First of all, pass only non-user supplied or validated strings to the first argument of printf()!

printf() accepts a variable number of arguments after the required const char* argument (because printf() is what's called a variadic function). The first const char* argument is where you pass a format string so that printf() knows how to display the rest of your arguments.

If the arr character array contains user-inputted values, then it may cause a segfault if the string happens to contain those formatting placeholders, so the format string should always be a hard-coded constant (or validated) string. Your code sample is simple enough to see that it's really a constant, but it's still good practice to get used to printf("%s", arr) to display strings instead of passing them directly to the first argument (unless you absolutely have to of course).

That being said, you use the formatting placeholders (those that start with %) to format the output. If you want to display:

Abc 97

Then your call to printf() should be:

printf("%s %d", arr, j);

The %s tells printf() that the second argument should be interpreted as a pointer to a null-terminated string. The %d tells printf() that the third argument should be interpreted as a signed decimal.

this code gives me a stack overflow error why?

See AndreyT's answer.

In silico 2010-10-02 06:24:01

There are use-cases where passing the format argument as non-constant is useful (e.g., when doing i18n and l10n) but it is never a good idea to pass a *user-supplied* string as the format argument. Indeed, that's been the source of many hacks of programs where the data and code are in different security contexts (e.g., because they are setuid or taking data from the web).

Donal Fellows 2010-10-02 06:33:03

Firstly, I don't see any problems with the string being "non-constant" in this case. It is not user supplied anyway. Secondly, neither in the answer addresses the issue of the crash.

AndreyT 2010-10-02 06:37:31

@Donal Fellows: Right. I've modified my answer to not be too restrictive. However, all external data should always be validated.

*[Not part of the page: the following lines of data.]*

/-! ### Queue pairs (R108, R110, R112, R125) -/

/-- Does the context let its queue pairs run? -/
def ctxRuns (c : Ctx) : Bool := c.state == .active || c.state == .retiring

/-- A queue pair stops before its DONE has reached the count that a waiting FENCE names: the FENCE completes ABORTED
(R107, R121). -/
def failFences (q : Nat) (w : W) : W :=
  let d := (getQp w q).done
  let waits := fun (k : Cmd) => opOf k == 2 && k.phase == .running && arg k 0x12 1 == 1 && arg k 0x10 2 % 0x2000 == q
    && decide (d < arg k 0x18 8) && k.outc.isNone
  { w with b.cmds := mapIf waits (fun k => { k with outc := some { status := .aborted, now := true } }) w.b.cmds }

/-- Every queue pair of a context stops. -/
def failCtxFences (x : Nat) (w : W) : W := (w.b.qps.filter (fun q => q.2.ctx == x && q.2.enable)).foldl (fun w q => failFences q.1 w) w

/-- Close the open HOST units of a context's regions on every slice (R160). -/
def closeCtxHost (x : Nat) (w : W) : W :=
  w.b.slices.foldl (fun w s => closeHostUnits s.1 (fun u => (getRgn w u.region).ctx == x) w) w

/-- The disable point of a context: teardown starts, the context's open HOST units close, its merge entries flush, its runs
stop and its chunks outside a commit phase are discarded (R51, R102, R104, R160). -/
def disablePoint (x : Nat) (reset : Bool) (w : W) : W :=
  let w := failCtxFences x (modCtx x (fun c => { c with state := .teardown, enable := false, resetAfter := reset }) w)
  let w := closeCtxHost x w
  let w := flushMerges (fun m => match rgnAt w m.line with | some (_, r) => r.ctx == x | none => false) w
  abortRuns (fun r => r.ctx == x) w

/-- A queue pair faults; its context, when it runs, is torn down with the cause recorded (R102, R127). -/
def qpFault (q cause : Nat) (w : W) : W :=
  let x := (getQp w q).ctx
  let w := failFences q (modQp q (fun k => { k with state := .fault, faultCause := cause }) w)
  let w := logOther 3 2 0 x [0x110000 + 64 * q + 0x20, cause, q] w
  if ctxRuns (getCtx w x) then
    disablePoint x false (modCtx x (fun c => { c with fault := true, faultCause := cause, faultQp := q }) w)
  else w

/-- A completion makes a queue pair interrupt-pending, at once or when its hold-off ends (R125). -/
def raiseQpIrq (q : Nat) (w : W) : W :=
  modQp q (fun k =>
    if k.holding then { k with heldIrq := true } else { k with irqPend := true, holding := decide (0 < k.holdoffUs) }) w

/-- The statistics of a queue pair after a completion (R448). -/
def countDone (q : Nat) (ok : Bool) (w : W) : W :=
  modQp q (fun k =>
    let wr := k.wraps ||| (if k.statCmds = 0xFFFFFFFF then 1#3 else 0) ||| (if !ok && k.statNotOk = 0xFFFFFFFF then 2#3 else 0)
    { k with statCmds := (k.statCmds + 1) % 2 ^ 32, statNotOk := (k.statNotOk + b2n (!ok)) % 2 ^ 32, wraps := wr }) w

/-- The statistics of a queue pair when a command starts (R448). -/
def countStart (k : Cmd) (w : W) : W :=
  let wait := nowUs w - k.fetchedUs
  if k.id.q = fabricQ then w
  else modQp k.id.q (fun q =>
    let n := q.statWait + wait
    { q with statWait := n % 2 ^ 32, wraps := if 2 ^ 32 ≤ n then q.wraps ||| 4#3 else q.wraps }) w

/-! ### Completions (R118, R119) -/

/-- The 32 B completion layout (R118). -/
def completionBytes (k : Cmd) (o : Outc) (sqHead : Nat) (phase : Bool) : Bytes :=
  bytesAt k.slot 8 8 ++ toLe 2 sqHead ++ toLe 1 (opOf k) ++ toLe 1 (statusCode o.status) ++ toLe 2 o.info
    ++ toLe 1 (b2n phase) ++ zeros 1 ++ padTo 16 o.result

/-- Send a FABRIC_RSP payload to the source of a fabric command (R391). -/
def sendFabric (dst : Coord) (body : Bytes) (w : W) : W :=
  let (pk, _, w) := formPacket dst { vc := 0, op := 0x08, payload := body } w
  transmit (portTo w dst) 0 pk w

/-- The answer to a fabric command, kept for repeated copies (R391). -/
def answerFabric (k : Cmd) (o : Outc) (w : W) : W :=
  let body := toLe 8 k.msgid.toNat ++ toLe 8 w.b.sec.kepoch ++ completionBytes k o 0 false ++ toLe 8 (lastOf w.b.sec k.part 1)
  let rtag := Config.kmac256 (kCmd w.b.sec k.part 1) (body ++ bytesAt k.slot 0x50 16) 128 (ascii "OLIPHOR RSP")
  let p := body ++ padTo 16 rtag
  let pk : Packet := { hdr := { dest := k.src, src := w.b.lnk.coord, vc := 0, opcode := 8, group := 0xFFFF, length := 72
                                member := 0, flags := 0, raddr := 0, seq := 0 }
                       payload := p }
  let w := { w with b.fabRsps := ({ msgid := k.msgid.toNat, src := k.src, pk := pk } :: w.b.fabRsps).take 64 }
  sendFabric k.src p w

/-- The outcome that a command completes with: the one that was decided first; ABORTED from its context's disable point on
(R104). -/
def finalOutc (w : W) (k : Cmd) (force : Bool) (o : Outc) : Outc :=
  let o := match k.outc with
    | some d => if d.now then d else { o with now := true, force := force }
    | none => { o with now := true, force := force }
  if k.id.q != fabricQ && (getCtx w k.ctx).state == .teardown && o.status != .aborted then
    { abortOutc w k with now := true, force := true }
  else { o with force := o.force || (getCtx w k.ctx).state == .teardown }

/-- Is no completion entry written: SILENT covers it (R118)? -/
def silent (k : Cmd) (o : Outc) : Bool := bit (arg k 1 1) 1 && isOk o.status && !o.force

/-- The address of the next completion entry of a queue pair (R118). -/
def cqSlot (q : Qp) : Nat := q.cqBase + 32 * q.cqTail

/-- Complete a command: DONE and the statistics, the completion entry unless SILENT covers it, the interrupt; a fabric
command is answered by a packet (R118, R119, R125, R391). A completion write that is not answered OK faults the queue
pair. `force` writes the entry whatever SILENT says (R104). While other requests for the entry's line are under way, or its
port cannot grant the write, the outcome waits (R23, R53, R376). -/
def complete (env : Env) (force : Bool) (c : CmdId) (o : Outc) (w : W) : W :=
  match findCmd w c with
  | none => w
  | some k =>
    let o := finalOutc w k force o
    if c.q != fabricQ && !silent k o && !linesFree w (cqSlot (getQp w c.q)) 32 then
      flushLines (cqSlot (getQp w c.q)) 32 (modCmd c (fun k => { k with outc := some o }) w)
    else
    let w := cntGlb 0 1 (dropCmd c w)
    if c.q = fabricQ then answerFabric k o w
    else
      let good := isOk o.status
      let w := countDone c.q good (modQp c.q (fun q =>
        { q with done := q.done + 1, notOk := if good then q.notOk else q.notOk ++ [c.n] }) w)
      let flags := arg k 1 1
      if silent k o then w
      else
        let q := getQp w c.q
        let (code, w) := writePart (seAcc env k.ctx) (cqSlot q) (completionBytes k o q.sqHead q.phase) w
        if code != .ok then qpFault c.q 2 w
        else
          let t := (q.cqTail + 1) % 2 ^ q.cqLog2
          let w := modQp c.q (fun q => { q with cqTail := t, phase := if t = 0 then !q.phase else q.phase }) w
          if bit flags 0 || q.irqAll then raiseQpIrq c.q w else w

In silico 2010-10-02 06:38:23

@AndreyT: The OP asked how `printf()` works, so I answered that part of the question.

In silico 2010-10-02 06:41:06

Answer 2

+3 A:

I see that now the OP changed the description of the behavior to something totally different, so my explanation no longer applies to his code. Nevertheless, the points I made about variadic functions still stand.

This code results in stack invalidation (or something similar) because you failed to declare function printf. printf is a so called variadic function, it takes variable number of arguments. In C language it has [almost] always been mandatory to declare variadic functions before calling them. The practical reason for this requirement is that variadic functions might (and often will) require some special approach for argument passing. It is often called a calling convention. If you forget to declare a variadic function before calling it, a pre-C99 compiler will assume that it is an ordinary non-variadic function and call it as an ordinary function. I.e. it will use a wrong calling convention, which in turn will lead to stack invalidation. This all depends on the implementation: some might even appear to "work" fine, some will crash. But in any case you absolutely have to declare variadic functions before calling them.

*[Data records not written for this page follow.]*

/-- The command that waited for the end of an instance completes: WATCH_POLL with the verdict's status, WATCH_ABANDON OK
(R204, R210). -/
def endDone (env : Env) (k : Watch) (w : W) : W :=
  let res := toLe 8 (k.pollV.getD 0).toNat
  match k.endCmd, k.ending with
  | some c, some 3 => done env c .range 0 res w
  | some c, some 4 => done env c .poisoned 0 res w
  | some c, _ => done env c .ok 0 [] w
  | none, _ => w

/-- Actions 2 to 5 of R210, and the end of the instance. -/
def abandonActs (env : Env) (x outcome_ : Nat) (w : W) : W :=
  let k := getWatch w x
  let w := freeMaps x (leaveWindow x (clearAccums env x w))
  let w := modWatch x (fun k => { k with tEnd := w.b.crp.tCore }) w
  endDone env k (endInstance x false (writeRecord env x outcome_ w).2.2)

/-- Is action 1 of R210 over: every command that it ends has completed? -/
def aborted (w : W) (x : Nat) (keep : Option CmdId) : Bool :=
  !w.b.cmds.any (fun k => k.ctx == x && k.id.q != fabricQ && watchOps.contains (opOf k) && some k.id != keep)

/-- Action 1 of R210: the commands complete ABORTED, and nothing more is encoded. -/
def abandonBegin (env : Env) (x outcome_ : Nat) (keep : Option CmdId) (w : W) : W :=
  let w := modWatch x (fun k => { k with ending := some outcome_, endCmd := keep, pollCmd := none, winCmd := none }) w
  abortCmds env x (fun k => watchOps.contains (opOf k) && some k.id != keep) (stopEncode x w)

/-- Steps 1 and 2 of the torn actions (R211). -/
def tornBegin (x : Nat) (w : W) : W :=
  let test := fun (r : Run) => r.ctx == x && codedRun w r
  let w := modWatch x (fun k => { k with ending := some 6 }) w
  leaveWindow x (abortRuns test w)

/-- Steps 4 and 5 of the torn actions. -/
def tornActs (env : Env) (x : Nat) (w : W) : W :=
  let runs := (w.b.eng.runs.filter (fun r => r.ctx == x && tornHolds w r)).map (·.cmd)
  let w := modWatch x (fun k => { k with ending := none }) w
  let w := runs.foldl (fun w c => finishRun env c w) w
  let w := abortCmds env x (fun k => watchOps.contains (opOf k) || opOf k = 0x21) w
  let w := modWatch x (fun k => { k with tEnd := w.b.crp.tCore }) (closeAnchors env x (freeMaps x w))
  endInstance x true (flipBanks x (writeRecord env x 6 w).2.2)

/-- May the torn actions go past step 3: every unit of the context is complete, and no SE commits for it (R211)? -/
def tornReady (w : W) (x : Nat) : Bool :=
  !w.b.units.any (fun u => u.ctx == x && !u.complete)
    && !w.b.eng.ses.any (fun e => e.2.state == .commit && ((runOf w e.2).map (fun r => r.ctx == x && codedRun w r)).getD false)

/-- The abandon or torn actions of a context go on as soon as they can; their accesses wait for the lines they touch. -/
def endGo (env : Env) (x : Nat) (w : W) : W :=
  let k := getWatch w x
  match k.ending with
  | none => w
  | some o =>
    if !accumsFree w x || !recordFree w x then w
    else if o = 6 then (if tornReady w x then tornActs env x w else w)
    else if aborted w x k.endCmd then abandonActs env x o w else w

/-- Every Watch whose end has begun goes on. -/
def endAll (env : Env) (w : W) : W :=
  w.b.ctxs.foldl (fun w e => if e.2.watch.ending.isSome then endGo env e.1 w else w) w

/-- The Watch of a context that is torn down (R104, R194, R210): the notice is sent, nothing is written. Its WINDOW regions leave
the window as action 3 of R210 says, though R104 keeps them coded (DESIGN CHOICE, log entry 102). -/
def watchTeardown (x : Nat) (w : W) : W :=
  let k := getWatch w x
  if k.phase == .idle then w
  else
    let torn := k.phase == .window || k.phase == .closing
    endInstance x torn (freeMaps x (leaveWindow x (sendNotice x (if torn then 3 else 2) w)))

/-! ### Rounds (R199 to R203) -/

/-- The value a peer's packet of a round holds. -/
def heldRound (k : Watch) (bar : Bool) (c : Coord) (r : Nat) : Option Word :=
  (k.held.find? (fun p => p.bar == bar && p.peer == c && p.round == r)).map (·.value)

/-- Run rounds as far as the packets held allow: V and the round in progress. -/
def roundsGo (x : Nat) (bar : Bool) : Nat → Word → Nat → W → Word × Nat × W
  | 0, v, r, w => (v, r, w)
  | n + 1, v, r, w =>
    let k := getWatch w x
    if k.rounds ≤ r || !k.peers.all (fun c => (heldRound k bar c r).isSome) then (v, r, w)
    else
      let v' := k.peers.foldl (fun (a : Word) c => a ||| (heldRound k bar c r).getD 0) v
      let last := r + 1 = k.rounds
      let w := modWatch x (fun k => { k with held := k.held.filter (fun p => !(p.bar == bar && p.round == r)) }) w
      let w := if last && v' != v then
          logOther 13 2 0 x [0, v'.toNat, x] (modWatch x (fun k => { k with shortRounds := true }) w)
        else w
      let w := if last then w else sendRound x bar (r + 1) v' w
      roundsGo x bar n v' (r + 1) w

/-- The verdict of the poll decides the status and the next phase (R194, R204). -/
def verdict (env : Env) (x : Nat) (c : CmdId) (v : Word) (w : W) : W :=
  let res := toLe 8 v.toNat
  let w := modWatch x (fun k => { k with verdict := v, pollV := some v, tPoll := w.b.crp.tCore, pollCmd := none }) w
  if v.getLsbD 1 then endGo env x (abandonBegin env x 3 (some c) (autoAdvances env x w))
  else if v.getLsbD 2 then endGo env x (abandonBegin env x 4 (some c) w)
  else if v.getLsbD 0 then done env c .nonfinite 0 res (modWatch x (fun k => { k with phase := .skip }) w)
  else done env c .ok 0 res (modWatch x (fun k => { k with phase := .polled }) w)

/-- The poll goes on (R199); a verdict waits for the lines of the context's ACCUM regions. -/
def pollGo (env : Env) (x : Nat) (w : W) : W :=
  let k := getWatch w x
  match k.phase, k.pollRun, k.pollCmd with
  | .polling, some (v, r), some c =>
    let (v, r, w) := roundsGo x false 256 v r w
    let w := modWatch x (fun k => { k with pollRun := some (v, r) }) w
    if k.rounds ≤ r && accumsFree w x then verdict env x c v w else w
  | _, _, _ => w

/-- The poll of a context fails: the Watch returns to OPEN (R194). -/
def pollFail (env : Env) (x : Nat) (st : Status) (w : W) : W :=
  match (getWatch w x).pollCmd with
  | some c => done env c st 0 [] (modWatch x (fun k => { k with phase := .opened, pollCmd := none }) w)
  | none => w

/-- A coordinate has become LOST: polls that wait on it complete MEMBER_LOST (R194, R199). -/
def pollsLose (env : Env) (c : Coord) (w : W) : W :=
  w.b.ctxs.foldl (fun w e =>
    let k := e.2.watch
    match k.pollRun with
    | some (_, r) => if k.phase == .polling && k.peers.contains c && (heldRound k false c r).isNone then
        pollFail env e.1 .memberLost w else w
    | none => w) w

/-! ### The close (R208, R209) -/

/-- Was the verdict NONFINITE, so that the close writes SKIPPED? -/
def skipped (k : Watch) : Bool := (k.pollV.getD 0).getLsbD 0

/-- Every contribution of the domain's groups is held. -/
def allContribs (w : W) (k : Watch) : Bool :=
  (domGroups w k.wdom).all (fun g => (others g.2).all (fun m => k.contribs.any (fun c => c.dgn == g.2.dgn && c.member == m)))

/-- Steps 5 and 6: the record, the group registers, LAST_CLOSED, and the completion. -/
def closeEnd (env : Env) (x : Nat) (c : CmdId) (v : Word) (w : W) : W :=
  let k := getWatch w x
  let skip := skipped k
  let (good, addr, w) := writeRecord env x (if skip then 2 else 1) w
  let w := (domGroups w k.wdom).foldl (fun w g => modGrp g.1 (fun y =>
    { y with blast := groupBearing w x g.1, bmem := (recContrib w x g.1).1, bwatch := (k.w, k.a) }) w) w
  let w := endInstance x true (freeMaps x (if skip then w else flipBanks x w))
  let st := if v.getLsbD 2 || !good then Status.poisoned else if v.getLsbD 4 then .okDegraded else .ok
  done env c st 0 (toLe 8 addr ++ toLe 8 v.toNat) w

/-- The barrier goes on, and the close ends once its rounds are done and every contribution is held. -/
def closeGo (env : Env) (x : Nat) (w : W) : W :=
  let k := getWatch w x
  match k.phase, k.barRun, k.closeCmd with
  | .closing, some (v, r), some c =>
    if k.ending.isSome then w
    else
      let (v, r, w) := roundsGo x true 256 v r w
      let w := modWatch x (fun k => { k with barRun := some (v, r) }) w
      if r < k.rounds then w
      else
        let w := if k.closeV.isSome then w else modWatch x (fun k => { k with closeV := some v, tEnd := w.b.crp.tCore }) w
        if allContribs w (getWatch w x) && recordFree w x then closeEnd env x c v w else w
  | _, _, _ => w

/-- Step 2: every command of the context fetched before WATCH_CLOSE has completed, and every unit originated for the
domain's groups is complete. -/
def closeReady (w : W) (x : Nat) (c : CmdId) : Bool :=
  let k := getWatch w x
  !((w.b.cmds.takeWhile (fun e => e.id != c)).any (fun e => e.ctx == x && e.id.q != fabricQ))
    && (domGroups w k.wdom).all (fun g => w.b.units.all (fun u => u.complete || u.g != g.1)) && accumsFree w x

/-- Steps 3 and 4: the close word and the contributions are taken, and the barrier starts. -/
def startBarrier (env : Env) (x : Nat) (w : W) : W :=
  let k := getWatch w x
  let w := if skipped k then w else closeAnchors env x w
  let word := flagWord w x 0
  let gs := domGroups w k.wdom
  let own := gs.map (fun g => let c := contribution w x g.1
                              ({ dgn := g.2.dgn, member := g.2.self, value := c.1, valid := c.2 } : Contrib))
  let bear := ((rgnsOfCtx w x).filter (fun r => codedKind r.2.kind)).map (fun r => (r.1, r.2.brun))
  let w := modWatch x (fun k => { k with own := own, bear := bear, barRun := some (word, 0) }) w
  let w := gs.foldl (fun w g => (others g.2).foldl (fun w m =>
    if slotOut (slotAt g.2 m).state then w
    else sendContrib k g.1 m ((own.find? (fun c => c.dgn == g.2.dgn)).elim 0 (·.value)) w) w) w
  closeGo env x (sendRound x true 0 word w)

In this case you should include <stdio.h> before calling printf. Header file <stdio.h> is a standard header that contains the declaration of printf. You forgot to do it; hence the error (most likely). There's no way to be 100% sure, since it depends on the implementation.

Otherwise, your code is valid. The code is weird, since you are passing j to printf without supplying a format specifier for it, but it is not an error - printf simply ignores extra variadic arguments. Your code should print Abc in any case. Add #include <stdio.h> at the beginning of your code, and it should work fine, assuming it does what you wanted it to do.

Again, this code

#include <stdio.h>

int main()
{
    int j=97;
    char arr[4]="Abc";
    printf(arr,j);
    return 0;
}

is a strange, but perfectly valid C program with a perfectly defined output (adding \n at the end of the output would be a good idea though).

AndreyT 2010-10-02 06:34:46

For the explanation of \n: http://stackoverflow.com/questions/2141745/what-to-replace-in-this-c-puzzle/2141969#2141969

Johannes Schaub - litb 2010-10-03 00:32:40

You state "variadic functions might (and often will) require some special approach for argument passing" which I believe is incorrect for all versions of **C** that I know. (I'd be happy to learn of some if you have references.) Variadic functions require special _argument handling_ but that's unrelated to the compilation. Interestingly you later correctly state "printf simply ignores extra variadic arguments" which is true due to the lack of format specifiers (no '%').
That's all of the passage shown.